Active Mining
H. Moloda (Ed.)
IOS Press, 2002
Toward Active Mining from On-line Scientific Text
Abstracts Using Pre-existing Sources
TuanNam Tran and Masayuki Numao
[email protected],
[email protected]
Department of Computer Science,
Tokyo Institute of Technology
2-12-1 O-okayama, Meguro-ku, Tokyo 152-8552, JAPAN
Abstract. As biomedical research enters the post-genome era and most
new information relevant to biology research is still recorded as free
text, there is an extensively increasing needs of extracting information
from biological literature databases such as MEDLINE. Different from
other work so far, in this paper we presents a framework for mining
MEDLINE by making use of a pre-existing biological database on a
kind of Yeast called S.cerevisiae. Our framework is based on an active
mining prospect and consists of two tasks: an information retrieval task
of actively selecting articles in accordance with users' interest, and a
text data mining task using association rule mining and term extraction
techniques. The preliminary results indicate that the proposed method
may be useful for consistency checking and error detection in annotation
of MeSH terms in MEDLINE records. It is considered that the proposed
approach of combining information retrieval making use of pre-existing
databases and text data mining could be expanded for other fields such
as Web mining.
1 Introduction
Because of the rapid growth of computer hardwares and network technologies, a vast
amount of information could be accessed through a variety of databases and sources.
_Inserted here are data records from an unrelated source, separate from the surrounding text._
-- ==== Sys2Proof/Tests/Slice0.lean ====
section
/-! SUPPORT. Tests: ill-formed commands that `wf` refuses, words and steps worked out by hand from the spec, and for each obligation's
hypotheses a state and operands that meet them. -/

set_option Elab.async false

namespace Sys2Proof.Tests
open Sys2Proof Sys2Proof.Machine

/-! ### Helpers -/

/-- `n` bytes from byte `at_` on with the named fields (byte, length, value), little-endian; the rest is 0. -/
def fields (at_ n : Nat) (l : List (Nat × Nat × Nat)) : List Byte :=
  (List.range n).map fun i =>
    match l.find? fun f => f.1 ≤ i + at_ && i + at_ < f.1 + f.2.1 with
    | some f => BitVec.ofNat 8 (f.2.2 / 256 ^ (i + at_ - f.1))
    | none => 0

/-- A packet whose bytes 16 to 63 hold the named fields. -/
def pkt (l : List (Nat × Nat × Nat)) : Packet :=
  { flags := 0, layerId := 0xFFFF, operatorId := 0, tag := 7, waitToken := 0, signalToken := 0, params := fields 16 48 l }

/-- A live handle in a hoop store. -/
def hoopDesc (h : BitVec 32) (hoop base size : Nat) : Desc :=
  { handle := h, state := .live, cls := 0, residentOk := true, pin := false, rank := 0, format := 0, size, dims := [], affCount := 0,
    affinity := [], writeGen := 0, epoch := 0, traffic := 0, location := .hoop hoop base }

/-- A stack that bring-up has trained. -/
def trainedStack : Stack := { trained := true }

/-- In full service; queue 0 enabled under a maker's binding with one packet at its head; handles 0 to 5 of 8 lines each and
handle 6 of 16 MiB in hoop stores; one layer; the stacks trained. -/
def rig : State :=
  { State.reset with
    ups := { stage := 6, service := 2, dieReady := 3 },
    que := { queues := [(0, { enable := true, sqTail := 1, binding := some { session := 1, role := .maker, holder := .maker, key := ⟨1, 1⟩ } })] },
    mem := { stackTab := (List.range 12).map fun k => (k, trainedStack) },
    tns := { staged := { layerCount := 1 }, active := { layerCount := 1 } },
    plc := { map := (List.range 6).map (fun i => (i, hoopDesc (BitVec.ofNat 32 i) 0 (8 * i) 4096)) ++ [(6, hoopDesc 6 1 0 16777216)] } }

/-- `rig` with bytes written at the start of handle 1. -/
def rigWith (n : Nat) (l : List (Nat × Nat × Nat)) : State := (writeBytes 1 0 (fields 0 n l) rig).2

/-- `rig` as a member of a domain at seat 1, in one exchange group with seat 0. -/
def memberRig : State :=
  { rig with tim := { role := .rib, domain := .member, seat := 1, groups := [{ xgroup := 1, ranks := [0, 1] }] } }

/-- The hypothesis `SucceedsS`, as something to evaluate. -/
def runsS (op : Nat) (p : Packet) (plan : Cmd Plan) (s : State) : Bool :=
  gate 0 op p s && !stalled s.nextId plan s && (sequencerChecks 0 op ((opInfo op).getD ⟨false, 1, false⟩) p s).isNone &&
    match plan.run (acting p.layerId (takeHead 0 op p true s.unheld)) with
    | .ok pl u =>
      (match pl.run.run (running (fresh 0 op p false s) pl (abandonHolding s.nextId pl.writes u)) with
       | .ok r v => !(issued (fresh 0 op p false s) pl r v).mem.journalOver
       | .error _ _ => false)
    | .error _ _ => false

theorem runsS_spec {op : Nat} {p : Packet} {plan : Cmd Plan} {s : State} (h : runsS op p plan s = true) :
    ∃ pl r v, SucceedsS 0 op p plan s pl r v := by
  simp only [runsS, Bool.and_eq_true, Bool.not_eq_true', Option.isNone_iff_eq_none] at h
  obtain ⟨⟨⟨h1, h2⟩, h3⟩, h4⟩ := h
  split at h4
  · rename_i pl u e
    split at h4
    · rename_i r v e2
      exact ⟨pl, r, v, h1, h2, h3, ⟨u, e, e2⟩, by simpa using h4⟩
    · cases h4
  · cases h4

/-- The hypothesis `SucceedsF`, the same way. -/
def runsF (op : Nat) (p : Packet) (plan : InFlight → Cmd Plan) (s : State) : Bool :=
  let c := fresh 0 op p true s
  let u := handedOff (takeHead 0 op p false s)
  gate 0 op p s && (sequencerChecks 0 op ((opInfo op).getD ⟨true, 1, true⟩) p s).isNone && decide (s.mgmtDepth < 256) &&
    !drainStalls s.nextId (plan c) (takeHead 0 op p false s) && u.mayStart c && !stalled s.nextId (plan c) u &&
    match (readHandle useQueue >>= fun _ => plan c).run (acting p.layerId u.unheld) with
    | .ok pl u =>
      (match pl.run.run (running c pl (abandonHolding s.nextId pl.writes u)) with
       | .ok r v => !(issued c pl r v).mem.journalOver
       | .error _ _ => false)
    | .error _ _ => false

theorem runsF_spec {op : Nat} {p : Packet} {plan : InFlight → Cmd Plan} {s : State} (h : runsF op p plan s = true) :
    ∃ pl r v, SucceedsF 0 op p plan s pl r v := by
  simp only [runsF, Bool.and_eq_true, Bool.not_eq_true', Option.isNone_iff_eq_none, decide_eq_true_eq] at h
  obtain ⟨⟨⟨⟨⟨⟨h1, h2⟩, h3⟩, h7⟩, h4⟩, h5⟩, h6⟩ := h
  split at h6
  · rename_i pl u e
    split at h6
    · rename_i r v e2
      exact ⟨pl, r, v, h1, h2, h3, h7, h4, h5, ⟨u, e, e2⟩, by simpa using h6⟩
    · cases h6
  · cases h6


/-! ### `wf` refuses ill-formed commands -/

/-- A packet of 47 parameter bytes. -/
def bad : Packet := { pkt [] with params := List.replicate 47 0 }

theorem test_wf_packets :
    ([.nop 0 bad, .matmul 0 bad, .matmulAcc 0 bad, .scalePass 0 bad, .quantStore 0 bad, .vectorOp 0 bad, .norm 0 bad,
      .softmax 0 bad, .loss 0 bad, .copy 0 bad, .fill 0 bad, .place 0 bad, .release 0 bad, .boundsSet 0 bad, .fence 0 bad,
      .waitTime 0 bad, .signal 0 bad, .bundleSend 0 bad, .bundleReduce 0 bad, .bundleBroadcast 0 bad, .update 0 bad,
      .commit 0 bad, .ckptDrain 0 bad, .rollback 0 bad, .roundRecord 0 bad, .joinDomain 0 bad, .assignSpare 0 bad,
      .getHealth 0 bad, .setPowerCap 0 bad, .ledgerRead 0 bad, .marginScan 0 bad, .counterCfg 0 bad, .samplerCfg 0 bad,
      .traceArm 0 bad, .traceRead 0 bad, .roleSession 0 bad, .fwStage 0 bad, .scheduleSet 0 bad, .dumpRead 0 bad,
      .makerDiag 0 bad] :
      List Instr).all (fun c => !c.wf) = true := by decide +kernel
theorem test_wf_packet_good : (Instr.nop 0 (pkt [])).wf = true ∧ (Instr.opcodeUnknown 0 0x05 (pkt [])).wf = true := by decide +kernel
theorem test_wf_opcode : (Instr.opcodeUnknown 0 0x05 bad).wf = false ∧ (Instr.opcodeUnknown 0 0x01 (pkt [])).wf = false := by decide +kernel

/-- Rail means with one rail too few, and the bad packet beside good ones. -/
def shortRails : RailMeans := { rails := List.replicate 15 0, input := 0 }
theorem test_wf_rails : (Instr.getTelemetry 0 (pkt []) shortRails).wf = false ∧
    (Instr.getTelemetry 0 bad { rails := List.replicate 16 0, input := 0 }).wf = false ∧ (Instr.sampleInstance 0 shortRails).wf = false := by
  decide +kernel
theorem test_wf_power : (Instr.powerEvaluation { samples := List.replicate 9 0, vin := 0, junction := List.replicate 112 0 }).wf = false ∧
    (Instr.powerEvaluation { samples := List.replicate 10 0, vin := 0, junction := List.replicate 111 0 }).wf = false ∧
    (Instr.stackTemperatureRead ⟨(List.replicate 11 0), (List.replicate 12 0), (List.replicate 12 0)⟩).wf = false ∧
    (Instr.stackTemperatureRead ⟨(List.replicate 12 0), (List.replicate 11 0), (List.replicate 12 0)⟩).wf = false ∧
    (Instr.stackTemperatureRead ⟨(List.replicate 12 0), (List.replicate 12 0), (List.replicate 11 0)⟩).wf = false := by decide +kernel
theorem test_wf_registers : (Instr.registerWrite (2 ^ 24) 4 true 0).wf = false ∧ (Instr.bar4Read (2 ^ 36) 1).wf = false ∧
    (Instr.bar4Write (2 ^ 36) [0]).wf = false ∧ (Instr.dieLocalisation 0 46875000).wf = false ∧
    ([.queMgmtRead ⟨0, 0⟩, .queMgmtRead ⟨0, 65⟩, .cntSmpLossRead ⟨0, 65⟩, .memCeLogCtrlRead ⟨2 ^ 24, 1⟩, .timNowLoRead ⟨0, 0⟩, .trcTriggerTimeLoRead ⟨0, 0⟩,
      .trcDumpTimeLoRead ⟨0, 65⟩] : List Instr).all (fun c => !c.wf) = true ∧ (Instr.queMgmtRead ⟨0, 64⟩).wf = true := by decide +kernel

/-- A frame with a header of `h` bytes and a payload of `n`. -/
def frameOf (h n : Nat) : Frame :=
  { dstMac := 0, srcMac := 0, etherType := 0x88B5, length := 0, vlan := false, fcsOk := true, header := List.replicate h 0, payload := List.replicate n 0, dest := none }
theorem test_wf_frames : (Instr.dataFrame 0 (frameOf 31 512)).wf = false ∧ (Instr.ackFrame 0 (frameOf 32 511)).wf = false ∧
    (Instr.nakFrame 0 (frameOf 32 8704)).wf = false ∧ (Instr.dataFrame 0 (frameOf 32 8192)).wf = true := by decide +kernel
theorem test_wf_transfers : (Instr.transferStart 0 0 (.reduce [{ rank := 0, bytes := [], slot := some [] }])).wf = false ∧
    (Instr.transferStart 0 0 (.broadcast 1 0 0 1 [])).wf = false ∧ (Instr.transferStart 0 0 .peerLost).wf = true := by decide +kernel
theorem test_wf_keys : (Instr.keyExchange .pcie 0 (.key ⟨2 ^ 528, 0⟩)).wf = false ∧ (Instr.keyExchange .pcie 0 (.maker ⟨0, 2 ^ 528⟩)).wf = false ∧
    (Instr.keyExchange .pcie 0 .anonymous).wf = true := by decide +kernel
theorem test_wf_seats : (Instr.leaveNotice 4096).wf = false ∧ (Instr.lostNotice 4096).wf = false ∧ (Instr.ckptDoneReport 4096 0).wf = false ∧
    (Instr.heartbeatMissed 4096).wf = false ∧ (Instr.report { seat := 4096, kind := .missed, round := 0, diverged := false, replayFailed := false, absent := [] }).wf = false ∧
    (Instr.heartbeatAnswer { seat := 4096, round := 0, domain := 0, frozen := false, short := false, storm := false, portsOut := 0 }).wf = false := by
  decide +kernel
theorem test_wf_joins : (Instr.joinAccept (.asMember 4096 0 false 0 [] [] (List.replicate 12 0) [])).wf = false ∧
    (Instr.joinAccept (.asMember 0 0 false 0 [] [] (List.replicate 11 0) [])).wf = false ∧
    (Instr.joinAccept (.asRim 0 0 true (List.replicate 11 { inService := true, delay := none, serves := false }) 0)).wf = false := by decide +kernel
theorem test_wf_ptp : (Instr.sync 0 0 65536).wf = false ∧ (Instr.delayReq 0 ⟨0, 65536⟩).wf = false ∧ (Instr.delayResp 0 ⟨0, 65536⟩ 0).wf = false ∧
    (Instr.followUp 0 ⟨0, 65536⟩ 0).wf = false ∧ (Instr.announce 0 256).wf = false ∧ (Instr.sync 0 256 0).wf = false ∧
    (Instr.delayReq 0 ⟨256, 0⟩).wf = false ∧ (Instr.delayResp 0 ⟨256, 0⟩ 0).wf = false ∧ (Instr.followUp 0 ⟨256, 0⟩ 0).wf = false := by decide +kernel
Biology research inevitably plays an essential role in this century, producing a large
number of papers and on-line databases on this field. However, even though the number
and the size of sequence databases are growing rapidly, most new information relevant
to biology research is still recorded as free text. As biomedical research enters the post-
genome era, new kinds of databases that contain information beyond simple sequences
are needed, for example, information on protein-protein interactions, gene regulation
etc. Currently, most of early work on literature data mining for biology concentrated on
analytical tasks such as identifying protein names [5], simple techniques such as word
co-occurrence [12], pattern matching [8], or based on more general natural language
parsers that could handle considerably more complex sentences [9], [15].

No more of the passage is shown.